Task to carry out: Look through the records below for the line holding "(hrep : r.repeating". Write it out exactly, with each following line through the line holding "e'.regs.StageInv ∧ e'.Coherent ∧".

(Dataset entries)
-- ==== Sys2Proof/Laws/Encoder.lean ====
section
/-!
SUPPORT. What the byte encoder's procedures do: one byte, a run of bytes, one segment, one value. Each lemma says all that its
procedure does when it ends normally, and when it does.
-/

namespace Sys2Proof.Machine

theorem EncRegs.SameStage.trans {r r' r'' : EncRegs} (h : r.SameStage r') (h' : r'.SameStage r'') : r.SameStage r'' :=
  ⟨h'.1.trans h.1, h'.2.1.trans h.2.1, h'.2.2.1.trans h.2.2.1, h'.2.2.2.trans h.2.2.2⟩

namespace Enc

/-- A byte placed in a window with room: the written part of the stream grows by it. -/
theorem place_spec {e : Enc} (b : Byte) (hroom : e.regs.bufPos.toNat < e.regs.bufLen.toNat)
    (hwin : e.sink.winStart + e.regs.bufLen.toNat = e.sink.stream.length) :
    (e.place b).Coherent ∧ (e.place b).written = e.written ++ [some b] := by
  have hlen := e.regs.bufLen.isLt
  have hp : (e.regs.bufPos + 1).toNat = e.regs.bufPos.toNat + 1 := by
    rw [BitVec.toNat_add]; simp; omega
  refine ⟨⟨by simp only [place]; omega, Or.inr (by simp [place, Sink.put, hwin])⟩, ?_⟩
  simp only [written, place, Sink.put, List.length_set, hp]
  have h1 : e.sink.stream.length - (e.regs.bufLen.toNat - (e.regs.bufPos.toNat + 1)) =
      e.sink.winStart + e.regs.bufPos.toNat + 1 := by omega
  have h2 : e.sink.stream.length - (e.regs.bufLen.toNat - e.regs.bufPos.toNat) =
      e.sink.winStart + e.regs.bufPos.toNat := by omega
  have h3 : e.sink.winStart + e.regs.bufPos.toNat < e.sink.stream.length := by omega
  rw [h1, h2, List.take_succ_eq_append_getElem (by simpa using h3), List.take_set_of_le (Nat.le_refl _)]
  simp

/-- What `EmitByte` does when it ends normally (R101). -/
theorem emitByte_spec {e e' : Enc} {b : Byte} (hc : e.Coherent) (h : e.emitByte b = .ok () e') :
    e'.Coherent ∧ e'.written = e.written ++ [some b] ∧ e.regs.SameStage e'.regs := by
  unfold emitByte at h
  split at h
  · next hfull =>
    cases ha : e.sink.answer with
    | none => simp [Sink.next, ha] at h
    | some len =>
      simp only [Sink.next, ha] at h
      split at h
      · cases h
      · next hlen =>
        have hlen' : 0 < len.toNat := by
          rcases Nat.eq_zero_or_pos len.toNat with h0 | h0
          · exact absurd (BitVec.eq_of_toNat_eq (by simpa using h0)) hlen
          · exact h0
        cases h
        have key := place_spec (e := { regs := { e.regs with bufLen := len, bufPos := 0 }, sink := e.sink.next.2 }) b
          (by simpa using hlen') (by simp [Sink.next, ha])
        simp only [Sink.next, ha] at key
        refine ⟨key.1, key.2.trans ?_, rfl, rfl, rfl, rfl⟩
        have h0 : e.regs.bufLen.toNat - e.regs.bufPos.toNat = 0 := by rw [hfull]; omega
        simp [written, h0]
  · next hroom =>
    cases h
    have hne : e.regs.bufPos.toNat ≠ e.regs.bufLen.toNat := fun hq => hroom (BitVec.eq_of_toNat_eq hq)
    have hlt : e.regs.bufPos.toNat < e.regs.bufLen.toNat := by have := hc.1; omega
    have hwin : e.sink.winStart + e.regs.bufLen.toNat = e.sink.stream.length := by
      rcases hc.2 with h0 | h0
      · omega
      · exact h0
    have key := place_spec b hlt hwin
    exact ⟨key.1, key.2, rfl, rfl, rfl, rfl⟩

/-- What a run of `EmitByte` does when it ends normally. -/
theorem emitBytes_spec {e e' : Enc} {bs : List Byte} (hc : e.Coherent) (h : e.emitBytes bs = .ok () e') :
    e'.Coherent ∧ e'.written = e.written ++ bs.map some ∧ e.regs.SameStage e'.regs := by
  induction bs generalizing e with
  | nil => cases h; exact ⟨hc, by simp, rfl, rfl, rfl, rfl⟩
  | cons b bs ih =>
    obtain ⟨_, e1, h1, h2⟩ := Proc.bind_eq_ok.1 h
    obtain ⟨c1, w1, s1⟩ := emitByte_spec hc h1
    obtain ⟨c2, w2, s2⟩ := ih c1 h2
    exact ⟨c2, by simp [w2, w1], s1.trans s2⟩

/-- What `WriteValues` does when it ends normally (R102): the staged segment is written, the stage is empty. -/
theorem writeValues_spec {e e' : Enc} (hc : e.Coherent) (h : e.writeValues = .ok () e') :
    e'.Coherent ∧
      e'.written = e.written ++ (if e.regs.numLiterals = 0 then [] else e.regs.segment.map some) ∧
      e'.regs.lit = e.regs.lit ∧ e'.regs.numLiterals = 0 ∧
      (e.regs.numLiterals ≠ 0 → e'.regs.repeating = false ∧ e'.regs.tailRun = 0) ∧
      (e.regs.numLiterals = 0 → e' = e) := by
  unfold writeValues at h
  split at h
  · next h0 => cases h; exact ⟨hc, by simp [h0], rfl, h0, fun hn => absurd h0 hn, fun _ => rfl⟩
  · next h0 =>
    obtain ⟨_, e1, h1, h2⟩ := Proc.bind_eq_ok.1 h
    cases h2
    obtain ⟨c1, w1, s1⟩ := emitBytes_spec hc h1
    exact ⟨c1, by rw [if_neg h0]; exact w1, by simpa using s1.1, rfl, fun _ => ⟨rfl, rfl⟩, fun hn => absurd hn h0⟩

/-- The segment of a stage encodes the staged values (R85, R102). -/
theorem segment_encodes {r : EncRegs} (h0 : r.numLiterals ≠ 0)
    (hrep : r.repeating = true → 3 ≤ r.numLiterals.toNat ∧ r.numLiterals.toNat ≤ 130)
    (hlit : r.repeating = false → r.numLiterals.toNat ≤ 128) : Encodes r.segment r.stagedValues := by
  have hne : r.numLiterals.toNat ≠ 0 := fun h => h0 (BitVec.eq_of_toNat_eq (by simpa using h))
  unfold EncRegs.segment EncRegs.stagedValues
  cases hr : r.repeating with
  | true => simpa [hr] using Encodes.repeatOf (hrep hr).1 (hrep hr).2 (r.litAt 0)
  | false =>
    have := Encodes.literalOf (bs := r.stagedBytes) (by simp [EncRegs.stagedBytes]; omega)
      (by simpa [EncRegs.stagedBytes] using hlit hr)
    simpa [EncRegs.stagedBytes] using this

/-- What `WriteValues` writes stands for what was staged. -/
theorem writeValues_encodes {e e' : Enc} (hc : e.Coherent) (h : e.writeValues = .ok () e') (h0 : e.regs.numLiterals ≠ 0)
    (hrep : e.regs.repeating = true → 3 ≤ e.regs.numLiterals.toNat ∧ e.regs.numLiterals.toNat ≤ 130)
    (hlit : e.regs.repeating = false → e.regs.numLiterals.toNat ≤ 128) :
    ∃ bs, Encodes bs e.regs.stagedValues ∧ e'.written = e.written ++ bs.map some := by
  obtain ⟨_, hw, _⟩ := writeValues_spec hc h
  exact ⟨_, segment_encodes h0 hrep hlit, by rwa [if_neg h0] at hw⟩

/-- What one `Write` does when it ends normally (R103 to R109): the stage stays sound, and what is written and staged stands
for one value more. -/
def WriteSpec (e : Enc) (v : Byte) (e' : Enc) : Prop :=
  e'.regs.StageInv ∧ e'.Coherent ∧
    ∃ bs vs, Encodes bs vs ∧ e'.written = e.written ++ bs.map some ∧
      vs ++ e'.regs.stagedValues = e.regs.stagedValues ++ [v]

theorem ne_zero_of_toNat {w : Nat} {x : BitVec w} (h : x.toNat ≠ 0) : x ≠ 0 := by
  rintro rfl; simp at h

theorem toNat_ne_zero {w : Nat} {x : BitVec w} (h : x ≠ 0) : x.toNat ≠ 0 :=
  fun h0 => h (BitVec.eq_of_toNat_eq (by simpa using h0))

/-- Only the stage registers changed. -/
theorem coherent_of_window {e : Enc} {r : EncRegs} (hc : e.Coherent) (hl : r.bufLen = e.regs.bufLen)
    (hp : r.bufPos = e.regs.bufPos) : Coherent { e with regs := r } ∧ written { e with regs := r } = e.written := by
  simp only [Coherent, written, hl, hp] at hc ⊢
  exact ⟨hc, trivial⟩

theorem startStage_inv {r : EncRegs} (hr : r.repeating = false) (v : Byte) :
    (r.startStage v).StageInv ∧ (r.startStage v).stagedValues = [v] := by
  constructor
  · simp [EncRegs.StageInv, hr]
  · simp [EncRegs.stagedValues, EncRegs.stagedBytes, hr]

/-- Case *Start* (R104). -/
theorem startCase_spec {e e' : Enc} {v : Byte} (hi : e.regs.StageInv) (hc : e.Coherent) (h0 : e.regs.numLiterals = 0)
    (h : e.startCase v = .ok () e') : WriteSpec e v e' := by
  cases h
  have hr : e.regs.repeating = false := by
    cases hr : e.regs.repeating with
    | false => rfl
    | true => simp [EncRegs.StageInv, hr, h0] at hi
  have hs := startStage_inv hr v
  have hw := coherent_of_window (r := e.regs.startStage v) hc rfl rfl
  exact ⟨hs.1, hw.1, [], [], .nil, by rw [hw.2]; simp, by rw [hs.2]; simp [EncRegs.stagedValues, EncRegs.stagedBytes, hr, h0]⟩

/-- Case *Extend repeat* (R105). -/
theorem extendCase_spec {e e' : Enc} {v : Byte} (hi : e.regs.StageInv) (hc : e.Coherent) (hr : e.regs.repeating = true)
    (hv : v = e.regs.litAt 0) (h : e.extendCase = .ok () e') : WriteSpec e v e' := by
  simp only [EncRegs.StageInv, hr, if_true, minRepeat_eq, maxRepeat_eq] at hi
  have hn : (e.regs.numLiterals + 1).toNat = e.regs.numLiterals.toNat + 1 := by rw [BitVec.toNat_add]; simp; omega
  have hst : (List.replicate (e.regs.numLiterals.toNat + 1) (e.regs.litAt 0) : List Byte) =
      e.regs.stagedValues ++ [v] := by
    simp [EncRegs.stagedValues, hr, hv, List.replicate_succ']
  have hw := coherent_of_window (r := e.regs.withCount (e.regs.numLiterals + 1)) hc rfl rfl
  unfold extendCase at h
  simp only [EncRegs.withCount_numLiterals, hn, maxRepeat_eq] at h
  split at h
  · next h130 =>
    have h0 : e.regs.numLiterals + 1 ≠ 0 := ne_zero_of_toNat (by omega)
    obtain ⟨c, _, _, n0, hclear, _⟩ := writeValues_spec hw.1 h
    obtain ⟨bs, henc, hwr⟩ := writeValues_encodes hw.1 h h0 (fun _ => by simp only [EncRegs.withCount_numLiterals, hn]; omega)
      (fun hf => by simp [hr] at hf)
    refine ⟨?_, c, bs, _, henc, by rw [hwr, hw.2], ?_⟩
    · simp [EncRegs.StageInv, n0, hclear h0]
    · rw [← hst]
      simp only [EncRegs.stagedValues, EncRegs.stagedBytes, n0, hclear h0, hr, hn, EncRegs.withCount_numLiterals,
        EncRegs.withCount_repeating, EncRegs.litAt_withCount]
      simp
  · next h130 =>
    cases h
    refine ⟨?_, hw.1, [], [], .nil, by rw [hw.2]; simp, ?_⟩
    · simp only [EncRegs.StageInv, hr, if_true, minRepeat_eq, maxRepeat_eq, hn, EncRegs.withCount_numLiterals,
        EncRegs.withCount_repeating]
      omega
    · rw [← hst]
      simp only [EncRegs.stagedValues, hr, hn, EncRegs.withCount_numLiterals, EncRegs.withCount_repeating,
        EncRegs.litAt_withCount, if_true, List.nil_append]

Exercise response:
    (hrep : r.repeating = true → 3 ≤ r.numLiterals.toNat ∧ r.numLiterals.toNat ≤ 130)
    (hlit : r.repeating = false → r.numLiterals.toNat ≤ 128) : Encodes r.segment r.stagedValues := by
  have hne : r.numLiterals.toNat ≠ 0 := fun h => h0 (BitVec.eq_of_toNat_eq (by simpa using h))
  unfold EncRegs.segment EncRegs.stagedValues
  cases hr : r.repeating with
  | true => simpa [hr] using Encodes.repeatOf (hrep hr).1 (hrep hr).2 (r.litAt 0)
  | false =>
    have := Encodes.literalOf (bs := r.stagedBytes) (by simp [EncRegs.stagedBytes]; omega)
      (by simpa [EncRegs.stagedBytes] using hlit hr)
    simpa [EncRegs.stagedBytes] using this

/-- What `WriteValues` writes stands for what was staged. -/
theorem writeValues_encodes {e e' : Enc} (hc : e.Coherent) (h : e.writeValues = .ok () e') (h0 : e.regs.numLiterals ≠ 0)
    (hrep : e.regs.repeating = true → 3 ≤ e.regs.numLiterals.toNat ∧ e.regs.numLiterals.toNat ≤ 130)
    (hlit : e.regs.repeating = false → e.regs.numLiterals.toNat ≤ 128) :
    ∃ bs, Encodes bs e.regs.stagedValues ∧ e'.written = e.written ++ bs.map some := by
  obtain ⟨_, hw, _⟩ := writeValues_spec hc h
  exact ⟨_, segment_encodes h0 hrep hlit, by rwa [if_neg h0] at hw⟩

/-- What one `Write` does when it ends normally (R103 to R109): the stage stays sound, and what is written and staged stands
for one value more. -/
def WriteSpec (e : Enc) (v : Byte) (e' : Enc) : Prop :=
  e'.regs.StageInv ∧ e'.Coherent ∧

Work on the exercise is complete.